/-- The code ENGINE. Any RUN or RELEASE on logical barrier unit 0 that falls inside the outcome window counts, whether or not a
barrier record has its SEQ (R155; DEDUCED, log 13). -/
def checkEngines (img : List Byte) (p : Plan) : Refuse :=
  let work := workSecs img
  firstOf [
    firstOf (work.zipIdx.map fun w =>
      let r := workRec w.1.2.2
      need (!unitLegal r.unit || ((planCtxs p).filter fun c => c.1.no == r.step).all fun c =>
        recordRunsOk p c r && !runsClash p c r w.2 && resultsBeforeW p c r) 14 (secIndex img w.1.1) w.1.2.1),
    firstOf ((planCtxs p).flatMap fun c => (egressRes p).map fun res => need (repliesBeforeW p c res) 14 (secIndex img 3) (ctxTable p c res)),
    firstOf ((planCtxs p).map fun c => need (digestsOk p c) 14 (secIndex img 0xA) (digestIndex p img c.1.no)),
    firstOf ((planCtxs p).map fun c => need ((ctxRuns p c (engineRes 0xF5) fun r => r.use == 0xB || r.use == 0xC).all fun r =>
      decide (r.1 + r.2 ≤ ctxW c)) 14 (secIndex img 3) (ctxTable p c (engineRes 0xF5))),
    firstOf ((planCtxs p).map fun c => need (obarRunsOk p (secBytes img 6) c) 14 (secIndex img 3) (setTable p c.1.tableSet))]

/-! ## POOL_RATE, STEP and BAND -/

/-- The code POOL_RATE: on a grade whose near rate two engines exceed, their RUN ticks on one die do not meet (01 R42; DEDUCED,
log 13). -/
def checkPoolRate (s : State) (img : List Byte) (p : Plan) : Refuse :=
  if 7500 ≤ 1840 * Config.stacksPerDie s.mfg.grade then none
  else firstOf ((planCtxs p).flatMap fun c => [0, 1, 2, 3].map fun d =>
    let a := ctxRuns p c (engineRes (2 + 16 * d)) (·.use == 0xB)
    let b := ctxRuns p c (engineRes (2 + 16 * d + 256)) (·.use == 0xB)
    need (a.all fun x => b.all (apart x)) 15 (secIndex img 3) (ctxTable p c (engineRes (2 + 16 * d + 256))))

/-- The outcome-barrier bound of tree 0 (04 R155). -/
def outcomeBound (p : Plan) : Nat :=
  192 + ((((p.trees.find? (·.id == 0)).map (·.depth)).getD 1) - 1) * (133 + 2 * p.cableMax)

/-- A STEPS record meets R54, R55 and R408. -/
def stepOk (p : Plan) (raw : List Byte) (i : Nat) : Bool :=
  let t := stepRec raw
  let lens := [t.lenNom, t.lenWarm, t.lenHot]
  t.no == i && natAt raw 4 4 / 256 == 0 && t.onVoid != 3 &&
    (lens.all fun n => decide (1024 ≤ n) && decide (n ≤ 2 ^ 40) && n % 1024 == 0) &&
    decide (t.lenNom ≤ t.lenWarm) && decide (t.lenWarm ≤ t.lenHot) && decide (outcomeBound p ≤ t.outwin) &&
    decide (t.outwin + t.drain < t.lenNom) &&
    (!t.rejoin || lens.all fun n => decide (p.cableMax + 2048 ≤ n - t.outwin))

/-- The code STEP, with the rules of an image loaded under PENDING (20 R613). -/
def checkSteps (img : List Byte) (p : Plan) (pending : Bool) : Refuse :=
  let raw := recsOf 64 (secCount img 2) (secBytes img 2)
  firstOf [need (decide (p.loopFirst ≤ p.loopLast) && decide (p.loopLast < p.steps.length)) 16 noSection 0,
    firstOf (raw.zipIdx.map fun x => need (stepOk p x.1 x.2) 16 (secIndex img 2) x.2),
    need (!pending || (p.work.all (·.step != 0) && decide (2 ^ 22 ≤ ((p.steps.headD (stepRec [])).lenNom)))) 16 (secIndex img 2) 0]

/-- Non-IDLE ticks of a pseudo-channel table in each 1024. -/
def busyOk (t : SlotTable) (cap : Nat) : Bool :=
  (List.range (t.cycle / 1024)).all fun k =>
    let used := (t.runs.filter (·.use != 0)).map fun r =>
      min (r.start + r.len) (1024 * (k + 1)) - max r.start (1024 * k)
    decide (used.sum ≤ cap)

/-- The code BAND. -/
def checkBands (img : List Byte) (p : Plan) : Refuse :=
  let used := p.steps.map (·.tableSet)
  firstOf [
    eachRec p.tables 17 (secIndex img 3) fun t =>
      !used.contains t.tableSet ||
        [0, 1, 2].all fun b => p.tables.any fun u =>
          u.resource == t.resource && u.tableSet == t.tableSet && u.alt == t.alt && u.bands.testBit b,
    eachRec p.tables 17 (secIndex img 3) fun t =>
      t.resource / 2 ^ 28 != 5 || ((!t.bands.testBit 1 || busyOk t 896) && (!t.bands.testBit 2 || busyOk t 512))]

end Sys2Proof.Machine
end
^^^^^^^^
## Required work
Set down exactly the lines above, from the one containing "t.resource / 2" to the final line of the material, with both ends kept and no other lines.

## Output for this exercise
      t.resource / 2 ^ 28 != 5 || ((!t.bands.testBit 1 || busyOk t 896) && (!t.bands.testBit 2 || busyOk t 512))]

end Sys2Proof.Machine
end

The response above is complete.